N is the total number of scatterers, which is related to the number size distribution as N(r) = Nf(r). N(r) is expressed as

$[N(r) = {{\Phi} \over {{\overline V}(r)}} \, f(r) = {{I Q_0} \over {\left ( \rho _1^* - \rho _2^* \right )^2}} \, {1 \over {{\overline V}^2 (r)}} , \eqno (9)]$

where

$[I Q_0 = f(r) \, \left ( R_{\max} - R_{\min} \right ) \, \Phi \, {{\left ( \rho _1^* - \rho _2^* \right )^2} \over {{\overline V}(r)}} \eqno(10)]$

is the scattering intensity at Q = 0 and $[{\overline V} (r) = \int \nolimits_{R_{\min}}^{R_{\max}} V(r) \, f(r) \, {\rm d}r]$ is the average volume of the scatterers (Radlinski et al., 2002 ). Similarly to the approach of Ilavsky & Jemian (2009), MATSAS calculates equation (7) throughout the integration over a continuous size distribution with a summation over a discrete size histogram:

$[I(Q) = \textstyle\sum\limits _i \left ( \rho _{1_i}^* - \rho _{2_i}^* \right )^2 \sum\limits _{i,\,j} N_i \, f_i \left ( r_{i,\,j} \right ) V_i \left ( r_{i,\,j} \right )^2 P_i \left ( Q_i, r_{i,\,j} \right ) \Delta r_{i,\,j} , \eqno (11)]$

where the subscript i represents different scattering sizes and the subscript j describes bins in the size distribution. Δr_i, j is the width of bin j and each scattering size has its own binning index i, j. r is the dimension of the scatterer (radius for spheres) and has limits r_{max_i} and r_{min_i}. The radius r is calculated using R = 2π/Q, which is R = 2.5/Q in the fractal distribution (Radliński et al., 2000 ).

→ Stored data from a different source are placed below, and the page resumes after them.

-- ==== Sys2Proof/Laws/KeepSessions.lean ====
section
/-! SUPPORT. Every operation of Sessions.lean keeps a state good: sound, its queue untouched, nothing sent taken back. -/

namespace Sys2Proof.Machine

variable {g : Ghost} {s : State}

theorem good_setNet {a1 a2} (h : Good g s) : Good g (State.setNet s a1 a2) := by
  delta State.setNet
  refine good_upd_nets ?_
  assumption

theorem good_setPay {a1 a2} (h : Good g s) : Good g (State.setPay s a1 a2) := by
  delta State.setPay
  refine good_upd ?_
  assumption

theorem good_setSess {a1 a2} (h : Good g s) : Good g (State.setSess s a1 a2) := by
  delta State.setSess
  refine good_upd_sess ?_
  assumption

theorem good_addRef {a0} (h : Good g s) : Good g (addRef a0 s) := by
  delta addRef
  exact good_setPay (by assumption)

theorem good_countAge (h : Good g s) : Good g (countAge s) := by
  delta countAge
  refine good_upd ?_
  assumption

theorem good_sessEvent {a0 a1} (h : Good g s) : Good g (sessEvent a0 a1 s) := by
  delta sessEvent
  refine good_raise ?_
  exact good_set (by assumption)

theorem good_countDrop {a0 a1} (h : Good g s) : Good g (countDrop a0 a1 s) := by
  delta countDrop
  refine good_sessEvent ?_
  exact good_inc (by assumption)

theorem good_countPay (h : Good g s) : Good g (countPay s) := by
  delta countPay
  refine good_upd ?_
  assumption

theorem good_payTokens {a0 a1 a2} (h : Good g s) : Good g (payTokens a0 a1 a2 s) := by
  delta payTokens
  exact good_setSess (by assumption)

theorem good_showBuf (h : Good g s) : Good g (showBuf s) := by
  delta showBuf
  refine good_setSat ?_
  exact good_set (by assumption)

theorem good_freeBytes {a0 a1} (h : Good g s) : Good g (freeBytes a0 a1 s) := by
  delta freeBytes
  extract_lets +onlyGivenNames -merge -useContext -underBinder x2_0
  clear_value x2_0
  refine good_showBuf ?_
  refine good_upd ?_
  assumption

theorem good_unref {a0} (h : Good g s) : Good g (unref a0 s) := by
  delta unref
  extract_lets +onlyGivenNames -merge -useContext -underBinder x2_0
  clear_value x2_0
  refine ite_ind ?_ ?_
  · refine good_freeBytes ?_
    exact good_setPay (by assumption)
  · exact good_setPay (by assumption)

theorem good_removeRef {a0 a1} (h : Good g s) : Good g (removeRef a0 a1 s) := by
  delta removeRef
  extract_lets +onlyGivenNames -merge -useContext -underBinder x2_0 x2_1
  clear_value x2_0
  have hx2_1 : Good g x2_1 := by
    exact good_setSess (by assumption)
  clear_value x2_1
  refine good_unref ?_
  exact good_freeBytes (by assumption)
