theorem good_pixelRow {a0 a1 a2 a3 a4} (h : Good g s) : Good g (pixelRow a0 a1 a2 a3 a4 s) := by
  delta pixelRow
  split
  · assumption
  · extract_lets +onlyGivenNames -merge -useContext -underBinder x4_0 x4_1 x4_2
    clear_value x4_0 x4_1
    have hx4_2 : Good g x4_2 := by
      exact good_updCtx (by assumption)
    clear_value x4_2
    split
    · rename_i v4_0 v4_1 q4_0
      have hv4_1 : Good g v4_1 := good2_eq q4_0 (by
        exact good_tnrRow (by assumption))
      extract_lets +onlyGivenNames -merge -useContext -underBinder x6_0
      have hx6_0 : Good g x6_0 := by
        exact good_rulesAt (by assumption)
      clear_value x6_0
      refine good_forEach (fun _ _ _ => ?_) ?_
      · exact good_tapRow (by assumption)
      · assumption

theorem good_processRow {a0 a1 a2 a3 a4 a5} (h : Good g s) : Good g (processRow a0 a1 a2 a3 a4 a5 s) := by
  delta processRow
  split
  · rename_i v2_0 v2_1 q2_0
    have hv2_1 : Good g v2_1 := good2_eq q2_0 (by
      exact good_takeRows (by assumption))
    extract_lets +onlyGivenNames -merge -useContext -underBinder x4_0 x4_1
    have hx4_0 : Good g x4_0 := by
      exact good_noteMissing (by assumption)
    clear_value x4_0
    have hx4_1 : Good g x4_1 := by
      exact good_codeTaps (by assumption)
    clear_value x4_1
    split
    · assumption
    · split
      · rename_i v6_0 v6_1 q6_0
        have hv6_1 : Good g v6_1 := good2_eq q6_0 (by
          refine ite_ind ?_ ?_
          · exact good_yuvIn (by assumption)
          · exact good_rawRow (by assumption))
        extract_lets +onlyGivenNames -merge -useContext -underBinder x8_0
        have hx8_0 : Good g x8_0 := by
          exact good_updCtx (by assumption)
        clear_value x8_0
        refine good_forEach (fun _ _ _ => ?_) ?_
        · exact good_pixelRow (by assumption)
        · assumption

theorem good_frameReports {a0} (h : Good g s) : Good g (frameReports a0 s) := by
  delta frameReports
  extract_lets +onlyGivenNames -merge -useContext -underBinder x2_0 x2_1 x2_2 x2_3 x2_4
  clear_value x2_0
  have hx2_1 : Good g x2_1 := by
    exact good_setSat (by assumption)
  clear_value x2_1
  have hx2_2 : Good g x2_2 := by
    exact good_setSat (by assumption)
  clear_value x2_2
  have hx2_3 : Good g x2_3 := by
    exact good_setSat (by assumption)
  clear_value x2_3
  have hx2_4 : Good g x2_4 := by
    exact good_set (by assumption)
  clear_value x2_4
  refine ite_ind ?_ ?_
  · assumption
  · extract_lets +onlyGivenNames -merge -useContext -underBinder x4_0
    have hx4_0 : Good g x4_0 := by
      exact good_setSat (by assumption)
    clear_value x4_0
    refine ite_ind ?_ ?_
    · exact good_shutEvent (by assumption)
    · assumption

theorem good_framePartial {a0 a1} (h : Good g s) : Good g (framePartial a0 a1 s) := by
  delta framePartial
  split
  · assumption
  · extract_lets +onlyGivenNames -merge -useContext -underBinder x4_0 x4_1 x4_2
    have hx4_0 : Good g x4_0 := by
      refine good_forEach (fun _ _ _ => ?_) ?_
      · refine ite_ind ?_ ?_
        · exact good_tapFinish (by assumption)
        · exact good_dropTap (by assumption)
      · assumption
    clear_value x4_0 x4_1
    have hx4_2 : Good g x4_2 := by
      refine good_forEach (fun _ _ _ => ?_) ?_
      · exact good_returnBuf (by assumption)
      · assumption
    clear_value x4_2
    exact good_updFrame (by assumption)

theorem good_frameDone {a0 a1} (h : Good g s) : Good g (frameDone a0 a1 s) := by
  delta frameDone
  extract_lets +onlyGivenNames -merge -useContext -underBinder x2_0 x2_1 x2_2 x2_3 x2_4 x2_5 x2_6 x2_7 x2_8
  clear_value x2_0 x2_1 x2_2
  have hx2_3 : Good g x2_3 := by
    refine ite_ind ?_ ?_
    · exact good_set (by assumption)
    · assumption
  clear_value x2_3 x2_4
  have hx2_5 : Good g x2_5 := by
    exact good_updFrame (by assumption)
  clear_value x2_5 x2_6 x2_7
  have hx2_8 : Good g x2_8 := by
    refine ite_ind ?_ ?_
    · refine good_updFrame ?_
      exact good_setStrm (by assumption)
    · assumption
  clear_value x2_8
  refine ite_ind ?_ ?_
  · refine good_set ?_
    exact good_setStrm (by assumption)
  · assumption

theorem good_finishFrame {a0 a1 a2} (h : Good g s) : Good g (finishFrame a0 a1 a2 s) := by
  delta finishFrame
  extract_lets +onlyGivenNames -merge -useContext -underBinder x2_0 x2_1 x2_2 x2_3
  clear_value x2_0
  have hx2_1 : Good g x2_1 := by
    exact good_frameReports (by assumption)
  clear_value x2_1
  have hx2_2 : Good g x2_2 := by
    refine ite_ind ?_ ?_
    · exact good_framePartial (by assumption)
    · exact good_frameDone (by assumption)
  clear_value x2_2
  have hx2_3 : Good g x2_3 := by
    exact good_updFrame (by assumption)
  clear_value x2_3
  refine good_refreshStage ?_
  refine good_purge ?_
  exact good_strmStops (by assumption)
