-- ==== Sys2Proof/Laws/KeepHeads.lean ====
section
/-! SUPPORT. Every operation of Heads.lean keeps a state good: sound, its queue untouched, nothing sent taken back. -/

namespace Sys2Proof.Machine

variable {g : Ghost} {s : State}

theorem good_readTables {a0} (h : Good g s) : Good g (readTables a0 s) := by
  delta readTables
  extract_lets +onlyGivenNames -merge -useContext -underBinder x2_0
  have hx2_0 : Good g x2_0 := by
    exact good_applyGroup (by assumption)
  clear_value x2_0
  refine good_forEach (fun _ _ _ => ?_) ?_
  · refine ite_ind ?_ ?_
    · show Good3 g _
      exact good_dramRead (by assumption)
    · assumption
  · assumption

theorem good_applyLay {a0 a1 a2} (h : Good g s) : Good g (applyLay a0 a1 a2 s) := by
  delta applyLay
  extract_lets +onlyGivenNames -merge -useContext -underBinder x2_0 x2_1 x2_2 x2_3 x2_4
  clear_value x2_0 x2_1 x2_2 x2_3
  have hx2_4 : Good g x2_4 := by
    refine ite_ind ?_ ?_
    · exact good_setDirect (by assumption)
    · assumption
  clear_value x2_4
  refine ite_ind ?_ ?_
  · exact good_setLay (by assumption)
  · refine ite_ind ?_ ?_
    · exact good_setLay (by assumption)
    · refine ite_ind ?_ ?_
      · exact good_setLay (by assumption)
      · exact good_setLay (by assumption)

theorem good_judgeSkips {a0} (h : Good g s) : Good g (judgeSkips a0 s) := by
  delta judgeSkips
  extract_lets +onlyGivenNames -merge -useContext -underBinder x2_0 x2_1 x2_2
  clear_value x2_0 x2_1
  have hx2_2 : Good g x2_2 := by
    refine good_forEach (fun _ _ _ => ?_) ?_
    · exact good_setLay (by assumption)
    · assumption
  clear_value x2_2
  exact good_raiseIf (by assumption)

theorem good_setClock {a0 a1} (h : Good g s) : Good g (setClock a0 a1 s) := by
  delta setClock
  refine good_setSat ?_
  exact good_setHead (by assumption)

theorem good_beginBlank {a0 a1} (h : Good g s) : Good g (beginBlank a0 a1 s) := by
  delta beginBlank
  extract_lets +onlyGivenNames -merge -useContext -underBinder x2_0
  clear_value x2_0
  exact good_setHead (by assumption)

theorem good_restartRef {a0 a1} (h : Good g s) : Good g (restartRef a0 a1 s) := by
  delta restartRef
  extract_lets +onlyGivenNames -merge -useContext -underBinder x2_0 x2_1
  clear_value x2_0
  have hx2_1 : Good g x2_1 := by
    exact good_setHead (by assumption)
  clear_value x2_1
  refine ite_ind ?_ ?_
  · refine good_setClock ?_
    exact good_setState (by assumption)
  · exact good_setState (by assumption)

theorem good_headEvent {a0 a1} (h : Good g s) : Good g (headEvent a0 a1 s) := by
  delta headEvent
  exact good_raise (by assumption)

MATSAS uses an arbitrary size distribution to model the scattering volume distribution V²(r)P(Q, r) and determine f(r). The user can change the theoretical ranges of the various size distributions in the data analysis program. Numerical calculations call limits on the range of dimensions (r_min and r_max), the cut-off limits (R_min and R_max) and the number of bins (N_bin). This method results in a natural logarithmic step in dimension and uses three parameters, R_min, R_max and N_bin. The centres of the first (r_i, 1) and last ( $[r_{i, \, N_{\rm bin}}]$ ) bins are R_max and R_min, respectively, and extra fractional volumes are discarded for both bins: the volumes associated with $[r_{\min _{\,i,1}} - r_{i,\, 1}]$ and $[r_{i, N_{\rm bin}} - r_{\max _{\,i, N_{\rm bin}}}]$ for the first and last bins, respectively. The widths of the bins are equal by selecting associated dimensions at regular increments of the cumulative distribution (Ilavsky & Jemian, 2009), leading to

$[\log(\Delta) = {{\log \left ( R_{\max} \right ) - \log \left ( R_{\min} \right )} \over {N_{\rm bin}}} . \eqno(12)]$

However, the numerical operation of the data_analysis.m file requires r_{min_{i, j}}, r_{i, j}, r_{max_{i, j}}, f_i(r_i, j) and IQ_{0_i} to fit the PDSP model in equation (7) to the measured I(Q) curve. The fitting procedure employs f(r) and IQ₀ as fitting parameters for each iteration to attain a match where the summation of square errors (SSQ) tends to a minimum (Hinde, 2004).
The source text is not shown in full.